4. Proposed approach

The first step in our proposed method is preparing the accurate annotated dataset. Because our baseline for this research is He et al.'s study, hence for the annotation task, we used their annotated dataset. This dataset is available on their project website: “http://claws.cc.gatech.edu/covid”.

The size of this dataset is 2,400 tweets. We removed all duplicated and non-Asian-related tweets, which resulted in 1,901 tweets. Furthermore, we removed all identifiers from them based on our IRB approval. Afterward, we distributed these tweets between four annotators within separate files. We uploaded each file to a Google spreadsheet by adding the definitions of three classes and 17 labeled tweets as examples to each spreadsheet. Each spreadsheet has three columns: 1) the text of the tweet, 2) the label of that tweet, and 3) a comment explaining why that label is chosen. We shared each spreadsheet with an Asian student for the labeling task. We used Asian Annotators because they are more familiar with our topic and better understand the meaning of Anti-Asian rather than the other students. Students must choose a number between one to five as a label of the tweet, where one means Extremely Counter-hate, two means Counterhate, 3 means Neutral, 4 means Hateful, and five is Extremely Hateful. Each file is repeatedly annotated by all four students, which means each tweet has four labels which are numbers.
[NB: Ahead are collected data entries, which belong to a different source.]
-- ==== Sys2Proof/Machine/Power.lean ====
section
/-! DEFINITION. Power-on, the two edges of RESET_N (R167), and the disturbance of a stored word (R57). -/

namespace Sys2Proof.Machine

open Sys2Proof

/-- Keep the queue of waiting commands of one state in another. -/
def keepQueue (s t : State) : State := { t with pending := s.pending }

/-- The word that a correction of the word would store, if it is CORRECTABLE. -/
def correction (s : State) (a : Nat) : Option Word :=
  if (readWord s a).cond = .correctable then some (readWord s a).value else none

/-- What the head's write stores, if it is performed (R26). -/
def headStore (s : State) (e : PwqEntry) : Option Word :=
  if mergeRefused (readWord s e.word).cond e then none
  else some (mergeBytes e.be (readWord s e.word).value e.data)

/-- The words that a block-read grant visits, with their corrections. -/
def readVisits (s : State) (b : Nat) : List (Nat × Option Word) := (blockWords b).map (fun a => (a, correction s a))

/-- Writes as visits. -/
def writeVisits (ws : List (Nat × Word)) : List (Nat × Option Word) := ws.map (fun w => (w.1, some w.2))

/-- The words that a grant visits in order, with the value it stores there, if any (R42). -/
def grantVisits (s : State) (g : Grant) : List (Nat × Option Word) :=
  match g with
  | .procRead =>
    match firstAccess s with
    | some h => [(h.transfer.word, none)]
    | none => []
  | .writeBack =>
    match s.mpu.writeBack with
    | some a => [(a, correction s a)]
    | none => []
  | .headWrite =>
    match s.pwq.entries with
    | e :: _ => [(e.word, headStore s e)]
    | [] => []
  | .capture =>
    match s.pwq.entries with
    | e :: _ => readVisits s (blockOf e.word)
    | [] => []
  | .rollback =>
    match s.cju.journal.getLast? with
    | some e => writeVisits (knownWrites e)
    | none => []
  | .patrol =>
    match s.ptu.position with
    | some b => readVisits s b
    | none => []
  | .serverRead =>
    match serverTarget s with
    | some b => readVisits s b
    | none => []
  | .requesterWrite =>
    match s.rse.pull.buffers with
    | b :: _ => writeVisits (blockWrites b.block b.words)
    | [] => []
  | .initBlock =>
    match s.mpu.initOp with
    | some op => writeVisits (blockWrites op.next (List.replicate Config.blockWords 0))
    | none => []
  | .signing =>
    match s.sgu.pass with
    | some p => readVisits s p.block
    | none => []
  | .resigning =>
    match s.sgu.pass with
    | some p => readVisits s p.block
    | none => []

/-- Store the value of a visit. -/
def storeVisit (m : List (Nat × StoredWord)) (v : Nat × Option Word) : List (Nat × StoredWord) :=
  match v.2 with
  | some w => memPut m v.1 (freshWord w)
  | none => m

/-- The array after a grant that a pin reset cut short: the work on its first words is finished, and the word whose access
was in progress holds `torn` (R52, R53; notes/assumptions/9). -/
def cutArray (s : State) (c : Cut) : List (Nat × StoredWord) :=
  match nextGrant s with
  | some (g, _) =>
    let visits := grantVisits s g
    let m := (visits.take c.done).foldl storeVisit s.mpu.mem
    match visits.drop c.done, c.torn with
    | v :: _, some w => memPut m v.1 w
    | _, _ => m
  | none => s.mpu.mem

/-- The array at a pin reset: kept, but for a grant cut short (R41, R53). -/
def arrayAtReset (s : State) (cut : Option Cut) : List (Nat × StoredWord) :=
  match cut with
  | some c => if s.resetLow then s.mpu.mem else cutArray s c
  | none => s.mpu.mem

/-- The part while RESET_N is low: every block holds its pin-reset state (R167). -/
def heldInReset (position : BitVec 2) (mem : List (Nat × StoredWord)) : State :=
  { State.afterPower position mem with resetLow := true, lkc.helloTimer := false }

/-- POWER_ON: every record holds its power-on value, CH_POS is latched, and the array holds any content (R41, R167). While
RESET_N is low the part that comes up is held in its pin reset until the line rises (R38, R167; notes/assumptions/30). -/
def execPowerOn (chPos : BitVec 2) (content : List (Nat × StoredWord)) (s : State) :
    Host.Outcome State Fault Refusal :=
  .next
    (keepQueue s
      (if s.resetLow then heldInReset chPos (memOf content) else State.afterPower chPos (memOf content)))

/-- PIN_RESET_ASSERT: RESET_N falls (R38, R53, R167). -/
def execPinResetAssert (cut : Option Cut) (s : State) : Host.Outcome State Fault Refusal :=
  .next (keepQueue s (heldInReset s.position (arrayAtReset s cut)))

/-- RESET_N rises: CH_POS is latched and the part is ready as after power-on (R106, R114, R167). -/
def releaseReset (chPos : BitVec 2) (s : State) : State :=
  if s.resetLow then { s with resetLow := false, position := chPos, lkc.helloTimer := true } else s

/-- PIN_RESET_RELEASE (R167). -/
def execPinResetRelease (chPos : BitVec 2) (s : State) : Host.Outcome State Fault Refusal :=
  .next (releaseReset chPos s)

/-- ARRAY_DISTURBANCE: bits of a stored word are disturbed, its stored value not (R40, R57). -/
def execArrayDisturbance (word : BitVec 20) (flips : BitVec 40) (verdict : Verdict) (s : State) :
    Host.Outcome State Fault Refusal :=
  .next
    { s with mpu.mem := memPut s.mpu.mem word.toNat (disturb (memGet s.mpu.mem word.toNat) flips verdict) }

end Sys2Proof.Machine
end

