-- ==== Sys2Proof/WellFormed.lean ====
section
/-! DEFINITION. Which commands can be presented to the part: transfers are word-aligned (R17), a command frame fits the
request area (R169), and the fields of a received frame have the form that R108 and 12.5 give. -/

namespace Sys2Proof

/-- PB_ADDR[1:0] are zero (scope, signal summary; R17). -/
def aligned (addr : BitVec 26) : Bool := addr.toNat % 4 == 0

/-- A frame with more than 253 parameter words leaves no place for its check word (R169). -/
def paramsFit (params : List Word) : Bool := params.length ≤ 253

/-- An entry set carries 16 entries, each value in one word (12.1). -/
def entriesFit (es : List SigEntry) : Bool := es.length == 16 && es.all (fun e => e.value < 4294967296)

/-- R108, step 2, for the kinds with a variable part: a PULL carries at most 32 repair blocks, a BLOCK 16 words, and a
PULL_END its entries exactly when the result is DONE. -/
def pullFits (f : PullFrame) : Bool := f.repair.length ≤ 32

/-- A BLOCK carries 16 words (R113). -/
def blockFits (f : BlockFrame) : Bool := f.words.length == 16

/-- The entries of a PULL_END are present when the result is DONE and absent otherwise (R108). -/
def pullEndFits (f : PullEndFrame) : Bool :=
  match f.entries with
  | some es => f.result == .done && entriesFit es
  | none => f.result != .done

/-- A command that can be presented to the part. -/
def Instr.wellFormed : Instr → Bool
  | .powerOn _ content => content.all (fun e => e.1 < Config.words)
  | .pinResetAssert cut =>
    match cut with
    | some c => c.done ≤ 16
    | none => true
  | .pinResetRelease _ => true
  | .memoryRead _ addr _ => aligned addr
  | .memoryWrite _ addr _ _ => aligned addr
  | .addressRefused _ _ addr _ _ => aligned addr
  | .requestAreaWrite addr _ _ => aligned addr
  | .commandOverrun _ => true
  | .unknownCommand _ => true
  | .procReadGrant => true
  | .correctionWriteBack => true
  | .pwqHeadWrite => true
  | .capture => true
  | .rollbackGrant => true
  | .patrolRead => true
  | .serverRead => true
  | .requesterWrite => true
  | .initBlockWrite => true
  | .signingRead => true
  | .reSigningRead => true
  | .clearTable _ ps => paramsFit ps
  | .clearTableDrained => true
  | .loadRegion _ ps => paramsFit ps
  | .loadRegionDrained => true
  | .loadSlots _ ps => paramsFit ps
  | .setTiming _ ps => paramsFit ps
  | .setQueue _ ps => paramsFit ps
  | .initMemory _ ps => paramsFit ps
  | .initMemoryBegin => true
  | .endConfig _ ps => paramsFit ps
  | .endConfigChecks => true
  | .openCycle _ ps => paramsFit ps
  | .closeCycle _ ps => paramsFit ps
  | .closeDrainEnd => true
  | .abandonCycle _ ps => paramsFit ps
  | .restore _ ps => paramsFit ps
  | .setPatrol _ ps => paramsFit ps
  | .setAlertMask _ ps => paramsFit ps
  | .readState _ ps => paramsFit ps
  | .readRegion _ ps => paramsFit ps
  | .readPeers _ ps => paramsFit ps
  | .readEvents _ ps => paramsFit ps
  | .reset _ ps => paramsFit ps
  | .commandReset => true
  | .cycleLimit => true
  | .voteTimerExpiry => true
  | .peerSilenceExpiry _ => true
  | .helloTimer => true
  | .patrolInterval => true
  | .pullSilenceExpiry => true
  | .creditSilenceExpiry => true
  | .permitToggle => true
  | .invalidFrame _ _ => true
  | .helloReceived _ _ _ => true
  | .voteReceived _ _ f => entriesFit f.entries
  | .pullReceived _ _ f => pullFits f
  | .blockReceived _ _ f => blockFits f
  | .creditReceived _ _ _ => true
  | .pullEndReceived _ _ f => pullEndFits f
  | .frameTransmitEnd _ => true
  | .arrayDisturbance _ _ _ => true

end Sys2Proof
end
The difference between each two assigned numbers has been calculated for each tweet. If the result was greater equal 3, then its tweet has been discussed among students to resolve disagreement and update the labels. Finally, assigned numbers were converted to one of the categorical classes where Counterhate replaces 1 and 2, 3 is replaced by Neutral, and 4 and 5 are replaced by hate. We first used five numbers as labels and then replaced them with three classes to make a more accurate training dataset in which annotators have the highest agreement for each of the three labels. Afterward, we applied the most famous machine learning and deep learning methods to find the system's performance. We tried to improve the performance of the system by tuning our dataset. In Sections 4.1 and 4.2, we will explain our approach in detail.

4.1. Pre-processing

In natural language processing approaches, we need to perform some pre-processing steps on the dataset before using any classification or prediction algorithm. Pre-processing is the process of removing noise and elements that do not matter in sentiment analysis or opinion mining tasks. For our study, this process includes lowercasing, tokenizing, and removing punctuation, user mention sign (@), hashtags(#), duplicate characters, URLs, stopwords, and images.

4.2. Methods

Many types of research have been done to identify hateful content on online platforms and social media. The fundamental method in hate speech detection is a lexicon-based approach, representing based on the hateful keywords. Exploiting external sources such as the HateBase lexicon leads to a high-performing system in hate speech detection but maintaining and upgrading these resources are challenging (MacAvaney et al., 2019). Furthermore, using specific hateful keywords in training data results in many false negatives related to the hateful samples, which are not containing those keywords (Davidson et al., 2017; MacAvaney et al., 2019). Hence, we do not employ such external resources in this study; instead, we have exploited the most famous methods in machine learning and deep learning methods.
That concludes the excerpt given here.